[Opening INPUT FOR THIS TASK section]

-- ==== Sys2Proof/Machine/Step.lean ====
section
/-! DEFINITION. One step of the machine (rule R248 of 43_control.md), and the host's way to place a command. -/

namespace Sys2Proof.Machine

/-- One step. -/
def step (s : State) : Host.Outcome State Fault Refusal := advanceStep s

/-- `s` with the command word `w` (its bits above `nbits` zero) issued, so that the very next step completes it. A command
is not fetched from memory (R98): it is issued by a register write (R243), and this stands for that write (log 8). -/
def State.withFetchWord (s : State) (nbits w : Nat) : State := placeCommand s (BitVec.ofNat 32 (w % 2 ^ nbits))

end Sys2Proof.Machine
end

[Closing INPUT FOR THIS TASK section]

* **DIRECTIONS FOR THIS TASK**
Once you find the line containing "One step. -/", copy it and every line after it through the end of the records, exactly and nothing else.

* **ANSWER FOR THIS EXERCISE**
/-- One step. -/
def step (s : State) : Host.Outcome State Fault Refusal := advanceStep s

/-- `s` with the command word `w` (its bits above `nbits` zero) issued, so that the very next step completes it. A command
is not fetched from memory (R98): it is issued by a register write (R243), and this stands for that write (log 8). -/
def State.withFetchWord (s : State) (nbits w : Nat) : State := placeCommand s (BitVec.ofNat 32 (w % 2 ^ nbits))

end Sys2Proof.Machine
end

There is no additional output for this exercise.